BBSRC-funded researchers at Cambridge University have shed new light on a common food poisoning bug. Using real-time video microscopy, coupled with mathematical modelling, they have changed our assumptions about Salmonella and how it infects human cells. The research was published in Interface.
Salmonella is an important bacterium to study as it causes a range of diseases in humans and animals. It is capable of growing and reproducing inside macrophages - a type of white blood cell that ingests foreign material - ultimately destroying them. These macrophage cells are key players in the immune response to invaders and so the control of Salmonella within these cells is critical to surviving an infection.
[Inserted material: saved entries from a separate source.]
-- ==== Sys2Proof/Machine/ClockCmds.lean ====
section
/-!
DEFINITION. The meanings of the commands of the DDS units and the level port (R167 to R187).
-/
namespace Sys2Proof.Machine

open Sys2Proof

/-- GO_DDS (R180); `v`: the other bits of the write. -/
def execGoDds (e : Eye) (v : W32) (s : State) : Host.Outcome State Fault Refusal :=
  done (s.onPage (pg T.dds e.val) (fun s => s.ddsCtl e.val (v ||| 1)))

/-- DDS_STOP (R182). -/
def execDdsStop (e : Eye) (v : W32) (s : State) : Host.Outcome State Fault Refusal :=
  done (s.onPage (pg T.dds e.val) (fun s => s.ddsCtl e.val (v ||| 2)))

/-- DDS_START_TIME (R180): the unit reaches T. -/
def execDdsStartTime (e : Eye) (s : State) : Host.Outcome State Fault Refusal :=
  done (s.ddsStart e.val)

/-- HOP (R175). -/
def execHop (e : Eye) (s : State) : Host.Outcome State Fault Refusal := done (s.hop e.val)

/-- HOP_PUSH (R177). -/
def execHopPush (e : Eye) (v : W32) (s : State) : Host.Outcome State Fault Refusal :=
  done (s.onPage (pg T.dds e.val) (fun s => s.hopPush e.val v))

/-- DDS_LIST_WRITE (R172). -/
def execDdsListWrite (e : Eye) (v : W32) (s : State) : Host.Outcome State Fault Refusal :=
  done (s.onPage (pg T.dds e.val) (fun s => s.ddsListWrite e.val v))

/-- DDS_LIST_READ (R477). -/
def execDdsListRead (e : Eye) (s : State) : Host.Outcome State Fault Refusal :=
  done (s.readPage (pg T.dds e.val) (·.ddsListRead e.val))

/-- PEL_TX_GO (R186); `v`: the other bits of the write. -/
def execPelTxGo (e : Eye) (v : W32) (s : State) : Host.Outcome State Fault Refusal :=
  done (s.onPage (pg T.dds e.val) (fun s => s.pelTx e.val (v ||| 0x80000000)))

/-- PEL_FRAME_START (R184). -/
def execPelFrameStart (e : Eye) (s : State) : Host.Outcome State Fault Refusal := done (s.pelStart e.val)

/-- PEL_FRAME_DONE (R184). -/
def execPelFrameDone (e : Eye) (sdi : BitVec 16) (s : State) : Host.Outcome State Fault Refusal :=
  done (s.pelDone e.val sdi)

/-- CLOCK_EDGE (R168): the unit's next edge is placed. -/
def execClockEdge (e : Eye) (s : State) : Host.Outcome State Fault Refusal := done (s.clockEdge e.val)

end Sys2Proof.Machine
end

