-- ==== Sys2Proof/Machine/TriggerCmds.lean ====
section
/-!
DEFINITION. Commands of the trigger engines (R234 to R254).
-/
namespace Sys2Proof.Machine

open Sys2Proof

/-- TRG_ARM (R243, R244); `v`: the other bits of the write to TRG_CTL. -/
def execTrgArm (q : Quad) (v : W32) (s : State) : Host.Outcome State Fault Refusal :=
  done (s.onPage (trgPg q.val) (fun s => s.trgCtl q.val (v ||| 1)))

/-- TRG_DISARM (R246). -/
def execTrgDisarm (q : Quad) (v : W32) (s : State) : Host.Outcome State Fault Refusal :=
  done (s.onPage (trgPg q.val) (fun s => s.trgCtl q.val (v ||| 2)))

/-- FORCE (R245). -/
def execForce (q : Quad) (v : W32) (s : State) : Host.Outcome State Fault Refusal :=
  done (s.onPage (trgPg q.val) (fun s => s.trgCtl q.val (v ||| 4)))

/-- TRG_START (R244): the engine reaches B. -/
def execTrgStart (q : Quad) (s : State) : Host.Outcome State Fault Refusal := done (s.trgStart q.val)

/-- TRG_SAMPLE (R238). -/
def execTrgSample (q : Quad) (s : State) : Host.Outcome State Fault Refusal := done (s.trgSample q.val)

/-- ACQ_RECORD_WRITE (R252): records and markers that leave, and words found corrupted among them (R221, R249). -/
def execAcqRecordWrite (q : Quad) (n m : Nat) (bad : List (Nat × Nat)) (s : State) : Host.Outcome State Fault Refusal :=
  done (s.acqDrain q.val n m bad)

/-- DECIM_DOWN (R252). -/
def execDecimDown (q : Quad) (s : State) : Host.Outcome State Fault Refusal := done (s.decimDown q.val)

end Sys2Proof.Machine
end

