/-- R319 to R322, R335: refresh, self-refresh, neighbour refresh, repair and loss of a stack. Refreshes, self-refresh and
repair need a stack that serves, and a stack that is held (its page not enabled, or the device in heel) stays in
self-refresh. A repaired row takes the data of its sound copy where it is mirrored, and its other accesses keep their
errors. How far a refresh that starts lowers the debt the manual leaves open: the debt left is a free value, at most the
debt before (log entry 8). -/
def Obligations.StacksRefreshSleepAndRepair : Prop :=
  (∀ (s : State) (x : Fin 2) (pch : Fin 32) (b : Fin 16),
    let d := s.xbrOf x.val
    let k := 16 * pch.val + b.val
    let n := tabGet 0 d.debt k
    let busy := ∃ y ∈ d.queue, hbmPch y.a.addr = pch.val ∧ (∃ a, y.phys = some a ∧ hbmBank a = b.val) ∧ 1 ≤ y.urg
    let f := Config.freeValue s.free
    (s.memServes x.val = false → Does (.refresh x pch b) s s) ∧
    (s.memServes x.val = true → ¬ busy → Does (.refresh x pch b) s (({ s with free := s.free + 1 } : State).setXbr x.val
      { d with debt := tabPut 0 d.debt k (f % (n + 1)), rows := tabPut 0 d.rows k 0 })) ∧
    (s.memServes x.val = true → busy →
      let u := s.set (memPg x.val) F.MEM_REF_STS_DEBT_MAX (max (n + 1) (s.get (memPg x.val) F.MEM_REF_STS_DEBT_MAX))
      (n < 7 → Does (.refresh x pch b) s (u.setXbr x.val { d with debt := tabPut 0 d.debt k (n + 1) })) ∧
      (7 ≤ n → Does (.refresh x pch b) s
        (((({ u with free := s.free + 1 } : State).setXbr x.val
          { d with debt := tabPut 0 d.debt k (f % 9), rows := tabPut 0 d.rows k 0 }).bump (memPg x.val) F.MEM_REF_STS_FORCED
            1).rise (memPg x.val) X.MEM_REF_FORCED)))) ∧
  (∀ (s : State) (x : Fin 2),
    let d := s.xbrOf x.val
    let p := memPg x.val
    (d.nbr = [] → Does (.nbrRefresh x) s s) ∧
    (∀ b row r, d.nbr = (b, row) :: r →
      let q := s.physRow x.val row
      Does (.nbrRefresh x) s ((s.setXbr x.val { d with nbr := r, rows := tabPut 0 d.rows b 0 }).bump p F.MEM_NBR_CNT_COUNT
        ((if q = 0 then 0 else 1) + (if q = 32767 then 0 else 1)))) ∧
    (let idle := s.flag p F.MEM_REF_CTL_SR_EN = true ∧ s.memServes x.val = true ∧ s.groups = [] ∧
       (∀ e, e < 16 → s.get (pg T.tdc e) F.TDC_CTL_STREAM = 0) ∧ (∀ q, q < 4 → s.trgRuns q = false) ∧ d.ready = [] ∧
       d.queue = [] ∧ d.issued = []
     (idle → Does (.srEntry x) s
       ((s.upToMono (d.last + s.get p F.MEM_REF_CTL_SR_IDLE * 64 * 4096)).set p F.MEM_STS_SR_STATE 2)) ∧
     (¬ idle → Does (.srEntry x) s s)) ∧
    (let held := s.enabled p = false ∨ s.flag fltPg F.FLT_STS_DEV_HEEL = true
     (s.get p F.MEM_STS_SR_STATE = 0 ∨ held → Does (.srExit x) s s) ∧
     (s.get p F.MEM_STS_SR_STATE ≠ 0 → ¬ held → Does (.srExit x) s
       ((s.setXbr x.val { d with last := s.mono }).set p F.MEM_STS_SR_STATE 0))) ∧
    Does (.stackFail x) s ((s.setXbr x.val { d with dead := true }).rise p X.MEM_STACK_FAIL) ∧
    Does (.stackResponseReturn x) s (s.setXbr x.val { d with dead := false })) ∧
  (∀ (s : State) (x : Fin 2),
    let d := s.xbrOf x.val
    let p := memPg x.val
    let c := (List.range 16).find? (fun j => fget (s.rd p (0x180 + 4 * j)) 25 24 == 2)
    let may := s.memServes x.val = true ∧ s.flag p F.MEM_REPAIR_EN = true ∧ s.groups = [] ∧ d.repair = none ∧
      ∀ t, d.repairT = some t → t + 6400000 * 1024 ≤ s.mono
    (∀ j, c = some j → may → Does (.repairStart x) s (s.setXbr x.val { d with repair := some j, repairT := some s.mono })) ∧
    (c = none ∨ ¬ may → Does (.repairStart x) s s) ∧
    (d.repair = none → Does (.repairDone x) s s) ∧
    (∀ j, d.repair = some j →
      let key := fget (s.rd p (0x180 + 4 * j)) 23 0
      let u := ((s.setXbr x.val { d with repair := none }).put p (F.MEM_REPAIR_LOG_DONE.off (4 * j)) true).repairRow x.val key
      (256 ≤ (u.flash.rlist.filter (fun r => r.1 == x.val)).length → Does (.repairDone x) s
        ((u.put glbPg F.GLB_BIST_MISC_RLIST_FULL true).rise glbPg X.GLB_RLIST_FULL)) ∧
      ((u.flash.rlist.filter (fun r => r.1 == x.val)).length < 256 → Does (.repairDone x) s
        { u with flash := { u.flash with rlist := u.flash.rlist ++ [(x.val, key)] } })) ∧
    (∀ key b, let o := (32 * b) ^^^ 2 ^ 19
      s.hbm.bad.filter (fun b => hbmStack (32 * b) == x.val && rowKey (32 * b) == key) = [b] →
      (s.mirrorBase ≤ 32 * b → 32 * b < s.mirrorBase + 2 * s.mirrorSize → o / 32 ∉ s.hbm.bad →
        s.repairRow x.val key = s.copyBack (32 * b) o) ∧
      (o / 32 ∈ s.hbm.bad ∨ 32 * b < s.mirrorBase → s.repairRow x.val key = s)))
/-- R340, R341, R343, R318: BAR2. While it is served (stage 3, both HBM pages enabled, no device heel) a read returns
the words of HBM from the aperture on, poisoned where one of them is, and reports addresses in the half that cannot
be addressed; a write stores its enabled bytes access by access, and a poisoned one sets POISON_RX first. Otherwise
a read returns zeros marked poisoned and a write is dropped. In D3hot, and at stage 0, a read completes with UR and a
write is dropped. APT_BASE above 112 is refused. -/
def Obligations.HostApertureReachesHbm : Prop :=
  ∀ (s : State) (o : W32) (n : Nat) (bs : List (Option Byte)) (ep : Bool) (v : W32),
    (s.offLink = true → Does (.bar2Read o n) s (s.emit .ur) ∧ Does (.bar2Write o bs ep) s s ∧ Does (.aptBaseWrite v) s s) ∧
    (s.offLink = false →
      let a := s.get pciPg F.PCI_APT_BASE_BASE * 2 ^ 28 + o.toNat / 4 * 4
      let w := if ep then s.poisonRx else s
      (s.bar2On = false → Does (.bar2Read o n) s (s.emit (.cpl (List.replicate n 0) true))) ∧
      (s.bar2On = true → Does (.bar2Read o n) s
        (((List.range n).foldl (fun (t : State) i => t.hbmTouch (a + 4 * i)) s).emit
          (.cpl ((List.range n).map (fun i => s.hbmWord (a + 4 * i))) (decide (∃ i < n, s.rdPoison (a + 4 * i) = true))))) ∧
      (w.bar2On = false → Does (.bar2Write o bs ep) s w) ∧
      (w.bar2On = true →
        let b := w.bar2Addr o.toNat
        let xs := (bs.zipIdx).filterMap (fun x => x.1.map (fun y => (b + x.2, y)))
        Does (.bar2Write o bs ep) s ((List.range (bs.length / 32 + 2)).foldl (fun s i =>
          s.bar2Access (32 * (b / 32 + i)) (xs.filter (fun x => x.1 / 32 == b / 32 + i)) ep) w)) ∧
      Does (.aptBaseWrite v) s (s.writeReg pciPg 0x10C v (decide (112 < fget v 6 0))))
However, fundamentally important factors in infection events - such as the rate at which Salmonella infects cells, how frequently this occurs and the probability of infection - had not previously been calculated because it was thought impossible to do so.
Dr Bryant, from the University of Cambridge, said: "Understanding how these bacteria invade, survive, proliferate and kill vital macrophage cells provides a wealth of knowledge to help improve our health. For the first time, we have been able to calculate the rate at which Salmonella can infect macrophages and we have also seen evidence of dual infection and reinfection of a single cell."
Instead of relying on figures from large populations of infected cells, such as changes in total bacterial number over time, finer measurements of the individual steps of infection were considered. The researchers used two independent approaches for their calculations: mathematical modelling of Salmonella infection experiments, and analysis of real-time video microscopy of individual infection events.